> _Material provided_
-- ==== Sys2Proof/Safety.lean ====
section
/-!
DEFINITION. Safety.lean: what must hold of every state the part can be in, and the terms in which statements speak.
-/
namespace Sys2Proof.Machine

/-- The register table is in its canonical form: rising keys, no entry at its reset value. -/
def State.regsWf (s : State) : Bool := tabWf fieldReset s.regs

/-- The CS0 flash is in its canonical form: rising addresses, and no byte listed that reads as erased, 0xFF. -/
def Memory.wf (m : List Host.Cell) : Bool := tabWf (fun _ => 0xFF#8) m

/-- The byte of the CS0 flash at address `a`. -/
def flashByte (s : State) (a : Nat) : Nat := (tabGet (fun _ => 0xFF#8) s.flash a).toNat

/-- The bits of fuse word `i` as programmed. -/
def fuse (s : State) (i : Nat) : Nat := tabGet (fun _ => 0) s.otp.fuses i

/-- The block of 64 KiB of the register map in which a field stands. -/
def fblk (f : Fld) : Nat := fkey f / 2 ^ 21

/-- The keys that reporting may write: the chain (7), the collector (0x12) but for its severities, the backup domain (0x13),
the bus (0x14), the journal (0x15), and the shed level. -/
def repKey (k : Nat) : Bool :=
  decide (((k / 2 ^ 21 = 7 ∨ k / 2 ^ 21 = 0x12 ∨ k / 2 ^ 21 = 0x13 ∨ k / 2 ^ 21 = 0x14 ∨ k / 2 ^ 21 = 0x15) ∧
    ¬(0x120100 * 32 ≤ k ∧ k < 0x1201A0 * 32)) ∨ k = 0x90010 * 32)

/-- The hypotheses under which a raise of source `i` only reports: neither it nor LNK_DROP, which its summary may raise, is
fatal, and the unit is not in Evening, from which a raise may wake. -/
abbrev Calm (s : State) (i : Nat) : Prop :=
  i < 640 ∧ severity s i ≠ 3 ∧ severity s 0x261 ≠ 3 ∧ stage s ≠ 3

/-- The command completes: it answers a next state, of which `P` holds. -/
def Completes (c : Instr) (s : State) (P : State → Prop) : Prop := ∃ t, exec c s = .next t ∧ P t

/-- Every register field whose key is outside `p` reads in `t` as in `s`. -/
def SameBut (p : Nat → Bool) (s t : State) : Prop := ∀ f : Fld, p (fkey f) = false → fget t f = fget s f

/-- The field stands in one of the blocks given. -/
def inBlocks (l : List Nat) (k : Nat) : Bool := l.contains (k / 2 ^ 21)

/-- The last request before E0. -/
def lastReq (s : State) : Option Req := s.ldg.reqs.getLast?

end Sys2Proof.Machine
end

> _Task objective_
The line that contains "fatal, and the", the final line of the listing, and every line between them are to be retyped exactly; nothing else.

> _Result of the exercise_
fatal, and the unit is not in Evening, from which a raise may wake. -/
abbrev Calm (s : State) (i : Nat) : Prop :=
  i < 640 ∧ severity s i ≠ 3 ∧ severity s 0x261 ≠ 3 ∧ stage s ≠ 3

/-- The command completes: it answers a next state, of which `P` holds. -/
def Completes (c : Instr) (s : State) (P : State → Prop) : Prop := ∃ t, exec c s = .next t ∧ P t

/-- Every register field whose key is outside `p` reads in `t` as in `s`. -/
def SameBut (p : Nat → Bool) (s t : State) : Prop := ∀ f : Fld, p (fkey f) = false → fget t f = fget s f

/-- The field stands in one of the blocks given. -/
def inBlocks (l : List Nat) (k : Nat) : Bool := l.contains (k / 2 ^ 21)

/-- The last request before E0. -/
def lastReq (s : State) : Option Req := s.ldg.reqs.getLast?

end Sys2Proof.Machine
end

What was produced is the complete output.